The initial registrations are as follows:

Base Class: FreeformClass.
Description: A sequence of letters, numbers, symbols, spaces, and
      other code points that is used for free-form strings.
Specification: Section 4.3 of [[this document]].

Base Class: IdentifierClass.
Description: A sequence of letters, numbers, and symbols that is 
      used to identify or address a network entity.
Specification: Section 4.2 of [[this document]].
          

11.3. PRECIS Profiles Registry

IANA has created the "PRECIS Profiles" registry to identify profiles that use the PRECIS string classes. In accordance with [RFC5226], the registration policy is "Expert Review". This policy was chosen in order to ease the burden of registration while ensuring that "customers" of PRECIS receive appropriate guidance regarding the sometimes complex and subtle internationalization issues related to profiles of PRECIS string classes.

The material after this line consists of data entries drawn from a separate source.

/-- Sends a notice on its ports: a control frame to each link partner (R471). [log 143 DEDUCED] -/
def sendNotice (n : Notice) (except : Option Nat) (s : State) : State :=
  s.forEach (noticePorts s n.part except) (fun k t =>
    enqueue k (mkFrame t 2 n.part 0 (8 * coordAlong t k 1) 5 (noticeBytes n)) t)

/-- Drops what is registered in a range of offsets through `f`, entry by entry. -/
def State.overRegs (s : State) (lo hi : Nat) (f : Nat → Word → Word) : State :=
  (s.regs.filter (fun e => decide (lo ≤ e.1) && decide (e.1 < hi))).foldl (fun t e => t.wr e.1 (f e.1 e.2)) s

/-! ### Regulators (R403) -/

/-- Where a regulator on its way stands at a FET: it steps in 5 mV at 6 mV/µs (R403). -/
def slewAt (r : Slew) (now : Fet) : Nat :=
  let k := 2 * ((now - r.since) * 6 / 5000)
  if r.start < r.goal then min r.goal (r.start + k) else max r.goal (r.start - k)

/-- The set point in force of domain d is set at once, whatever move was under way. -/
def holdAt (d v : Nat) (s : State) : State :=
  { s.set (F.PWR_DOM_CFG_VSET d) v with power := { s.power with slews := s.power.slews.filter (fun r => r.dom != d) } }

/-- The regulator of domain d starts toward a set point (R403, R405). -/
def slewTo (d v : Nat) (s : State) : State :=
  let now := s.get (F.PWR_DOM_CFG_VSET d)
  let s := holdAt d now s
  if now = v then s else { s with power := { s.power with slews := s.power.slews ++ [⟨d, now, v, s.fet⟩] } }

/-- Every regulator on its way stands where its slew has brought it. -/
def slewAll (s : State) : State :=
  match s.power.slews with
  | [] => s
  | l =>
    let t := l.foldl (fun t r => t.set (F.PWR_DOM_CFG_VSET r.dom) (slewAt r s.fet)) s
    { t with power := { t.power with slews := l.filter (fun r => slewAt r s.fet != r.goal) } }

/-- The FET at which domain d stands at its set point. -/
def slewEnd (s : State) (d : Nat) : Fet :=
  match s.power.slews.find? (fun r => r.dom == d) with
  | some r => r.since + ((max r.start r.goal - min r.start r.goal + 1) / 2 * 5000 + 5) / 6
  | none => s.fet

/-- A cluster goes to RETENTION: its regulator to 0.600 V (R403, R408). -/
def retain (d : Nat) (s : State) : State := slewTo d 240 (s.set (F.PWR_DOM_STATUS_STATE d) 4)

/-! ### Quench ramps (R421) -/

/-- The ballast of a quench ramp at a FET, 10 mW units: what its clusters drew, lowered at its slew. -/
def rampBallast (r : QuenchRamp) (now : Fet) : Nat := r.start - r.slew * (now - r.since) / 1000

/-- The ballast of every quench ramp, 10 W units. -/
def rampsBallast (s : State) : Nat := (s.power.ramps.map (rampBallast · s.fet)).sum / 1000

/-- Clusters of some fields that are ON. -/
def clustersOn (s : State) (fs : List Nat) : Nat :=
  (fs.map (fun f => ((List.range 8).filter (fun k => domState s (domOf f k) == 3)).length)).sum

/-- A quench ramp of a scope begins: in the same cycle its cells run ballast at the draw each cluster had, at most 17.3 W
(Table 13.3), which nothing else of the model gives. A slew below 500 W/ms is raised to it. [log 159 DEDUCED] -/
def startRamp (scope slew : Nat) (fs : List Nat) (s : State) : State :=
  let room := 1730 * clustersOn s fs
  let (w, s) := s.free
  let start := w.toNat % (room + 1)
  let r : QuenchRamp := ⟨scope, max 50 slew, start, s.fet⟩
  let s := { s with power := { s.power with ramps := s.power.ramps ++ [r] } }
  s.set F.PWR_BALLAST_NOW (min 65535 (max (s.get F.PWR_BALLAST_NOW) (rampsBallast s)))

/-! ### Plan sequencers, jobs and vaults of a quenched scope -/

/-- A cell abandons its queue, its slots and what it has not been granted; its tag table is cleared (R184). -/
def abandonCell (c : CellState) : CellState :=
  { c with
    queue := [], rep := none, parked := [], tags := [], running := [], tile := none
    portB := c.portB.filter (fun r => r.cls != 0), wport := c.wport.filter (fun r => r.cls != 0) }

The registration template is as follows:

Name:
[the name of the profile]
Base Class:
[which PRECIS string class is being profiled]
Applicability:
[the specific protocol elements to which this profile applies, e.g., "Localparts in XMPP addresses."]
Replaces:
[the Stringprep profile that this PRECIS profile replaces, if any]
Width Mapping Rule:
[the behavioral rule for handling of width, e.g., "Map fullwidth and halfwidth code points to their compatibility variants."]
Additional Mapping Rule:
[any additional mappings that are required or recommended, e.g., "Map non-ASCII space code points to ASCII space."]
Case Mapping Rule:
[the behavioral rule for handling of case, e.g., "apply the Unicode toLowerCase() operation"]
Normalization Rule:
[which Unicode normalization form is applied, e.g., "NFC"]
Directionality Rule:
[the behavioral rule for handling of right-to-left code points, e.g., "The 'Bidi Rule' defined in RFC 5893 applies."]
Enforcement:
[which entities enforce the rules, and when that enforcement occurs during protocol operations]
Specification:
[a pointer to relevant documentation, such as an RFC or Internet-Draft]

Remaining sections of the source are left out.